La forma en que Chomsky lo plantea también resulta espeluznante. Cuando el periodista le pregunta si deberíamos temer un intercambio nuclear de algún tipo, él responde que:

«Yo lo hago y estoy lejos de ser la única persona que alberga esos temores. Quizá la figura más sobresaliente que expresa esas preocupaciones sea William Perry, uno de los principales estrategas nucleares contemporáneos, con muchos años de experiencia en los más altos niveles de planeación en caso de guerra. Él ha regresado de su semirretiro para declarar enfáticamente su terror ante las amenazas extremas y crecientes, así como la falta de preocupación ante ellas.
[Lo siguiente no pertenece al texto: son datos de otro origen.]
-- ==== Sys2Proof/Machine/Sessions.lean ====
section
/-! DEFINITION. Chapter 5: OPEN SESSION, KEEPALIVE, CLOSE SESSION and PURGE SESSION. -/

namespace Sys2Proof.Machine

/-- A new session (R87, R88). -/
def newSession (p : PortIx) (a : OpenArgs) (count : Word) : Session :=
  { state := .opened
    port := p
    term := a.term
    warnLead := a.warnLead
    warnPriority := a.warnPriority
    noticeMode := a.noticeMode
    quota := a.quota
    expiry := some (markAt count a.term)
    warn := warnMark count a.term a.warnLead
    records := []
    notice := none
    lapseCause := none }

/-- R86, R87. -/
def openSession (p : PortIx) (args : List Byte) (s : State) : Answer :=
  match decodeOpen args with
  | none => s.refuse .badArg
  | some a =>
    match lowest 16 fun i => (s.session i).isNone with
    | none => s.refuse .sessionsFull
    | some i =>
      let x := newSession p a s.clock.count
      let tag := (s.sessionCell i).tag + 1
      { state := s.setSessionCell i { tag := tag, session := some x }
        status := .ok
        fields := natByte i :: halfBytes tag ++ [presence [x.warn.isSome]] ++
          optWordBytes x.expiry ++ optWordBytes x.warn ++ [natByte x.quota] }

/-- A session kept alive (R88, R89). -/
def Session.keptAlive (x : Session) (count : Word) : Session :=
  { x with
    state := .opened
    expiry := some (markAt count x.term)
    warn := warnMark count x.term x.warnLead
    notice := none }

/-- R89. The presence byte marks the warn mark in bit 0 (R177, log 24). -/
def keepalive (p : PortIx) (args : List Byte) (s : State) : Answer :=
  match s.checkHandle p false (argSession args) with
  | .error e => s.refuse e
  | .ok (i, x) =>
    let x' := x.keptAlive s.clock.count
    { state := s.setSession i (some x')
      status := .ok
      fields := presence [x'.warn.isSome] :: optWordBytes x'.expiry ++ optWordBytes x'.warn }

/-- R93, R94. -/
def closeSession (p : PortIx) (args : List Byte) (s : State) : Answer :=
  match s.checkHandle p true (argSession args) with
  | .error e => s.refuse e
  | .ok (i, x) =>
    if x.state = .lapsed then { state := s.setSession i none, status := .lapsed, fields := [] }
    else { state := (s.releaseAll x.records).setSession i none, status := .ok, fields := [] }

/-- The lapse of a live session `x` in slot `i` with a cause, up to the session's own end: its marks go,
the walk tears its records down, and the alert is raised (R95, R96, R99). -/
def State.lapse (s : State) (i : SessSlot) (x : Session) (cause : LapseCause) (lines : BusLines) : State :=
  ((s.dropSessionMarks i).teardown x.records lines).raiseLapsed i { cause := cause, port := x.port }

/-- R99. -/
def purgeSession (lines : BusLines) (_p : PortIx) (args : List Byte) (s : State) : Answer :=
  match ranged 16 (argByte args 0) with
  | none => s.refuse .badArg
  | some i =>
    match s.session i with
    | none => s.refuse .badState
    | some x =>
      if x.state = .lapsed then { state := s.setSession i none, status := .ok, fields := [] }
      else { state := (s.lapse i x .purged lines).setSession i none, status := .ok, fields := [] }

/-- OPEN_SESSION (R86, R87). -/
def execOpenSession (s : State) : Host.Outcome State Fault Refusal :=
  .next (s.command Code.openSession 7 openSession)

/-- KEEPALIVE (R89). -/
def execKeepalive (s : State) : Host.Outcome State Fault Refusal :=
  .next (s.command Code.keepalive 3 keepalive)

/-- CLOSE_SESSION (R93, R94). -/
def execCloseSession (s : State) : Host.Outcome State Fault Refusal :=
  .next (s.command Code.closeSession 3 closeSession)

/-- PURGE_SESSION (R99). -/
def execPurgeSession (lines : BusLines) (s : State) : Host.Outcome State Fault Refusal :=
  .next (s.management Code.purgeSession 1 (purgeSession lines))

end Sys2Proof.Machine
end

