-- ==== Sys2Proof/Machine/Marks.lean ====
section
/-! DEFINITION. The events of reached marks (chapters 2 to 5). A mark that is not reached at the present
count gives no event: the state stays as it is (R73, log 3). -/

namespace Sys2Proof.Machine

/-- A record that has been warned, its notice at priority `p` (R28). -/
def LeaseRecord.warnedWith (r : LeaseRecord) (p : Priority) : LeaseRecord :=
  { r with state := .warned, warn := none, notice := some { kind := .warning, priority := p } }

/-- WARN_MARK_REACHED (R28, R77). -/
def execWarnMarkReached (l : LeaseSlot) (s : State) : Host.Outcome State Fault Refusal :=
  match s.record l with
  | none => .next s
  | some r =>
    if r.state = .active && s.reached r.warn then
      .next (s.setRecord l (some (r.warnedWith (s.priorityOf r.resource))))
    else .next s

/-- HOLD_EXPIRY (R31, R103, R104). -/
def execHoldExpiry (l : LeaseSlot) (lines : BusLines) (s : State) :
    Host.Outcome State Fault Refusal :=
  match s.record l with
  | none => .next s
  | some r =>
    if r.live && s.reached r.expiry then .next (s.revokeEnding l .expired lines) else .next s

/-- WAIT_EXPIRY (R29, R57). -/
def execWaitExpiry (l : LeaseSlot) (s : State) : Host.Outcome State Fault Refusal :=
  match s.record l with
  | none => .next s
  | some r =>
    if r.state = .waiting && s.reached r.wait then
      .next ((s.endRecord l .waitExpired).leaveQueue r.resource l)
    else .next s

/-- SESSION_WARNING (R90). -/
def execSessionWarning (i : SessSlot) (s : State) : Host.Outcome State Fault Refusal :=
  match s.session i with
  | none => .next s
  | some x =>
    if x.state = .opened && s.reached x.warn then
      .next (s.setSession i
        (some { x with state := .warned, warn := none, notice := some .sessionWarning }))
    else .next s

/-- A lapsed session (R84, R96 action 2). -/
def Session.lapsedBy (x : Session) (cause : LapseCause) : Session :=
  { x with
    state := .lapsed
    expiry := none
    warn := none
    records := []
    notice := some .sessionLapsed
    lapseCause := some cause }

/-- SESSION_LAPSE (R95, R96). -/
def execSessionLapse (i : SessSlot) (lines : BusLines) (s : State) :
    Host.Outcome State Fault Refusal :=
  match s.session i with
  | none => .next s
  | some x =>
    if x.state ≠ .lapsed && s.reached x.expiry then
      .next ((s.lapse i x .expired lines).setSession i (some (x.lapsedBy .expired)))
    else .next s

end Sys2Proof.Machine
end

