-- ==== Sys2Proof/Machine/Ports.lean ====
section
/-! DEFINITION. Chapter 10: SPI transactions at the agent ports, I2C writes and reads at the management
port, RESET PORT, and the answers of the arbiter to frames that are no command. -/

namespace Sys2Proof.Machine

/-- The port index of an agent port. -/
def agentIx (p : AgentPort) : PortIx := p.castLE (by decide)

/-- The port index of the management port. -/
def mpIx : PortIx := 4

/-- The answer of a port to a malformed frame: FRAME_ERROR, echoing the first received byte, or 0 (R162). -/
def frameError (bytes : List Byte) : Reply := { code := bytes.headD 0, status := .frameError, fields := [] }

/-- A good RESET PORT frame, argument length 0 (R162, R165). -/
def Frame.resetsPort (f : Frame) : Bool := f.code = Code.resetPort && f.args.isEmpty

/-- RESET PORT taken at the port (R165). -/
def Port.taken (x : Port) : Port := { x with state := .idle, rejected := false, resetSeen := false }

/-- What a port does with the bytes of a frame when its transaction ends (R162, R163). -/
def Port.judge (x : Port) (bytes : List Byte) (loose : Nat) : Port :=
  match parseFrame bytes loose with
  | some f =>
    if f.resetsPort then x.taken
    else
      match x.state with
      | .idle => { x with state := .pending f, rejected := false, resetSeen := false }
      | _ => { x with rejected := true }
  | none =>
    match x.state with
    | .idle => { x with state := .ready (frameError bytes) }
    | _ => { x with rejected := true }

/-- A transaction whose chip select falls now: the status byte is captured (R161), and the transaction
is judged only if the start-up time has passed (R173, R178). -/
def State.beginTransaction (s : State) (p : PortIx) : Transaction :=
  { status := s.statusByte p, judged := s.started, sending := none }

/-- The transaction in progress at a port, or one whose chip select falls now. -/
def State.transactionAt (s : State) (p : PortIx) : Transaction :=
  (s.port p).transaction.getD (s.beginTransaction p)

/-- The fall of chip select at a port; one that is already low stays low. -/
def State.fall (s : State) (p : PortIx) : State :=
  s.setPort p { s.port p with transaction := some (s.transactionAt p) }

/-- The response that a port holds while it is READY (R158). -/
def Port.heldReply (x : Port) : Option Reply :=
  match x.state with
  | .ready r => some r
  | _ => none

/-- What the READ of a transaction sends: fixed when its type byte was complete, or now (R164). -/
def Transaction.replySent (t : Transaction) (x : Port) : Option Reply := t.sending.getD x.heldReply

/-- The bytes after the type byte that make a READ of a response whole: its length byte, its frame and
its CRC (R164). -/
def Reply.readLength (r : Reply) : Nat := r.bytes.length + 2

/-- The port after a READ that sent `held` and in which `clocked` bytes were clocked: a response read
whole is discarded (R164). A port that a warm reset has meanwhile made IDLE stays so (R172). -/
def Port.afterRead (x : Port) (held : Option Reply) (clocked : Nat) : Port :=
  match held, x.state with
  | some r, .ready _ => if r.readLength ≤ clocked then { x with state := .idle } else x
  | _, _ => x

/-- The rise of chip select at the end of a READ (R164, R172). -/
def State.riseRead (s : State) (p : PortIx) (clocked : Nat) : State :=
  let x := s.port p
  let t := s.transactionAt p
  let ended := { x with transaction := none }
  if t.judged then
    let held := t.replySent x
    s.setPort p
      { ended.afterRead held clocked with
        sent := some (t.status :: padded (responseStream held) clocked) }
  else s.setPort p { ended with sent := none }

/-- The rise of chip select at the end of a transaction that received `mosi`, its type byte first
(R161 to R163). With no whole byte no state changes. A transaction whose type byte has already been
complete as READ does not end as another type (log 2). A type byte that is neither COMMAND nor READ is
treated as STATUS, which changes no state. A transaction not judged is over without effect. -/
def State.riseCommand (s : State) (p : PortIx) (mosi : List Byte) (loose : Nat) : State :=
  let x := s.port p
  let t := s.transactionAt p
  let ended := { x with transaction := none }
  match mosi with
  | [] =>
    if t.sending.isSome then s
    else s.setPort p { ended with sent := if t.judged then some [] else none }
  | type :: bytes =>
    if type = typeRead then s.riseRead p bytes.length
    else if t.sending.isSome then s
    else if t.judged then
      let sent := some (t.status :: List.replicate bytes.length 0xFF)
      if type = typeCommand then s.setPort p { ended.judge bytes loose with sent := sent }
      else s.setPort p { ended with sent := sent }
    else s.setPort p { ended with sent := none }

/-- COMMAND_TRANSACTION (R161 to R163). -/
def execCommandTransaction (p : AgentPort) (phase : CommandPhase) (s : State) :
    Host.Outcome State Fault Refusal :=
  match phase with
  | .fall => .next (s.fall (agentIx p))
  | .rise mosi loose => .next (s.riseCommand (agentIx p) mosi loose)

/-- READ_TRANSACTION (R164). At the type byte what is sent is fixed; the rise ends the transaction. -/
def execReadTransaction (p : AgentPort) (phase : ReadPhase) (s : State) :
    Host.Outcome State Fault Refusal :=
  let i := agentIx p
  match phase with
  | .fall => .next (s.fall i)
  | .typed =>
    let t := s.transactionAt i
    .next (s.setPort i
      { s.port i with transaction := some { t with sending := some (t.replySent (s.port i)) } })
  | .rise clocked => .next (s.riseRead i clocked)

/-- The management port's 7-bit address (R166). -/
def State.mpAddress (s : State) : BitVec 7 := if s.addressStrap then 0x3B else 0x3A

/-- The bytes of a management write that count as received: the port acknowledges 27, and whether later
ones count is a free value (R166, log 5). -/
def receivedBytes (bytes : List Byte) : List Byte :=
  if bytes.length ≤ 27 then bytes
  else if Config.countsUnacknowledged then bytes else bytes.take 27

/-- A write of one frame to the management port (R166): not acknowledged in the start-up time (R178);
in PENDING or READY not acknowledged, and REJECTED is set; in IDLE received and judged as R162 gives. -/
def State.mpReceive (s : State) (bytes : List Byte) (loose : Nat) : State :=
  let x := s.port mpIx
  if s.started then
    match x.state with
    | .idle =>
      { s.setPort mpIx (x.judge (receivedBytes bytes) loose) with
        mpAcknowledged := 1 + min bytes.length 27 }
    | _ => { s.setPort mpIx { x with rejected := true } with mpAcknowledged := 0 }
  else { s with mpAcknowledged := 0 }

/-- MP_WRITE (R166). A write to another address is not the part's. -/
def execMpWrite (addr : BitVec 7) (bytes : List Byte) (loose : Nat) (s : State) :
    Host.Outcome State Fault Refusal :=
  if addr = s.mpAddress then .next (s.mpReceive bytes loose) else .next s

/-- MP_READ (R167): the status byte and what R164 gives; the response is consumed when every byte
through the CRC was read and the read ended with a not-acknowledge and a STOP. In the start-up time the
address is not acknowledged (R178). -/
def execMpRead (addr : BitVec 7) (count : Nat) (nackStop : Bool) (s : State) :
    Host.Outcome State Fault Refusal :=
  let x := s.port mpIx
  if addr = s.mpAddress ∧ s.started ∧ 1 ≤ count then
    let held := x.heldReply
    .next (s.setPort mpIx
      { x.afterRead held (if nackStop then count - 1 else 0) with
        sent := some (s.statusByte mpIx :: padded (responseStream held) (count - 1)) })
  else .next s

/-- A good RESET PORT frame as sent (11.2, 11.3). -/
def resetPortFrame : Frame := { code := Code.resetPort, args := [] }

/-- RESET_PORT (R165): a transaction that carries a good RESET PORT frame ends at the port. At the
management port, which acknowledges no address while it is busy, the frame reaches it in IDLE only
(R166). -/
def execResetPort (p : PortIx) (s : State) : Host.Outcome State Fault Refusal :=
  if p = mpIx then .next (s.mpReceive resetPortFrame.bytes 0)
  else .next (s.riseCommand p (typeCommand :: resetPortFrame.bytes) 0)

/-- UNKNOWN_COMMAND (R169 step 1). -/
def execUnknownCommand (s : State) : Host.Outcome State Fault Refusal :=
  .next (s.take (fun f => !commandCodes.contains f.code) fun _ _ s => s.refuse .unknownCommand)

/-- RESET_PORT_BAD_ARG (R165, R169 step 3): a RESET PORT frame with arguments reached the arbiter. -/
def execResetPortBadArg (s : State) : Host.Outcome State Fault Refusal :=
  .next (s.take (fun f => f.code = Code.resetPort && !f.args.isEmpty) fun _ _ s => s.refuse .badArg)

end Sys2Proof.Machine
end

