-- ==== Sys2Proof/Certificates/Slice0/Obligations.lean ====
section
/-! DEFINITION. The statements about the LA4-128, for the provers. -/

open Sys2Proof Sys2Proof.Machine

/-! ### Steps, resets and the start-up time -/

/-- A step takes the event at the front of the queue with the queue's rest; on an empty queue nothing
comes about (the model's schedule, log 1). -/
def Obligations.StepTakesTheFrontOfTheQueue : Prop :=
  (∀ (c : Instr) (rest : List Instr) (s : State),
    step { s with pending := c :: rest } = exec c { s with pending := rest }) ∧
  ∀ s : State, s.pending = [] → step s = .next s

/-- Every command and event answers a next state and leaves the queue of events as it is: no event of
the manual stops the part (log 2 for the events that do not come about). -/
def Obligations.EveryEventAnswersAndLeavesTheQueue : Prop :=
  ∀ (c : Instr) (s : State), ∃ t, exec c s = .next t ∧ t.pending = s.pending

/-- Every block has its cold-reset values when RESETN falls and when it rises, which reads the strap, and
a transaction in progress goes on, not judged; an agent port drives MISO while its chip select is low,
and never while RESETN is low. State.reset has the same values with RESETN high and the strap low (log 6,
log 7; that a rise with no fall before it is the whole reset: log 16). -/
def Obligations.ColdResetTakesEveryBlockToItsValues : Prop :=
  (∀ (s : State) (adr : Bool), ∃ t, exec (.coldReset (.rise adr)) s = .next t ∧ t.coldValues adr ∧
    t.resetLow = false ∧
    ∀ p, (t.port p).transaction = none ↔ (s.port p).transaction = none) ∧
  (∀ s : State, ∃ t, exec (.coldReset .fall) s = .next t ∧ t.coldValues s.addressStrap ∧
    t.resetLow = true ∧ (∀ p : AgentPort, t.misoDriven p = false) ∧
    ∀ p, (t.port p).transaction = none ↔ (s.port p).transaction = none) ∧
  (∀ (s : State) (p : AgentPort), s.misoDriven p = true ↔
    s.resetLow = false ∧ (s.port (agentIx p)).transaction ≠ none) ∧
  State.reset.coldValues false ∧ State.reset.resetLow = false

/-- In the start-up time a management write and a management read are not acknowledged and change no
port (log 17), and a transaction that begins is not judged. A transaction that is not judged changes
nothing at its rise, whatever its type and bytes and whenever the rise comes, but that it is over, and
`sent` is none. STARTUP_COMPLETE ends the start-up time, which runs from the rise of RESETN, and changes
nothing else (R173, R178). That `mpAcknowledged` is 0 and `sent` none is the model's choice (log 10), as
are a rise with no fall before it (log 9) and a rise that is not a READ's once the type byte was (log
2). -/
def Obligations.PortsAcceptNothingBeforeStartupCompletes : Prop :=
  (∀ s : State, s.resetLow = false → exec .startupComplete s = .next { s with started := true }) ∧
  (∀ s : State, s.resetLow = true → exec .startupComplete s = .next s) ∧
  (∀ s : State, s.started = false →
    (∀ bytes loose, exec (.mpWrite s.mpAddress bytes loose) s = .next { s with mpAcknowledged := 0 }) ∧
    exec (.resetPort 4) s = .next { s with mpAcknowledged := 0 } ∧
    (∀ count stop, exec (.mpRead s.mpAddress count stop) s = .next s) ∧
    ∀ p : AgentPort, (s.port (agentIx p)).transaction = none →
      ∃ u, u.judged = false ∧ u.sending = none ∧
        let t := s.setPort (agentIx p) { s.port (agentIx p) with transaction := some u }
        exec (.commandTransaction p .fall) s = .next t ∧ exec (.readTransaction p .fall) s = .next t) ∧
  ∀ (s : State) (p : AgentPort) (u : Transaction), s.transacts (agentIx p) u → u.judged = false →
    let ended := Host.Outcome.next (s.setPort (agentIx p)
      { s.port (agentIx p) with transaction := none, sent := none })
    (∀ clocked, exec (.readTransaction p (.rise clocked)) s = ended) ∧
    (∀ bytes loose, exec (.commandTransaction p (.rise (0xA5 :: bytes) loose)) s = ended) ∧
    (u.sending = none →
      (∀ mosi loose, exec (.commandTransaction p (.rise mosi loose)) s = ended) ∧
      exec (.resetPort (agentIx p)) s = ended)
En 1947, el Bulletin of the Atomic Scientists estableció su famoso “reloj del juicio final”, que calcula qué tan lejos estamos de la medianoche: el fin. En enero, poco después del discurso de toma de posesión de Trump, la manecilla se movió a dos minutos y medio para la medianoche, lo más cercano al desastre terminal desde 1953».

Así que, ¿quién sabe? Quizás este sea un buen momento para echarle un vistazo a El día después… A ver si así impedimos que se convierta en El día después de mañana.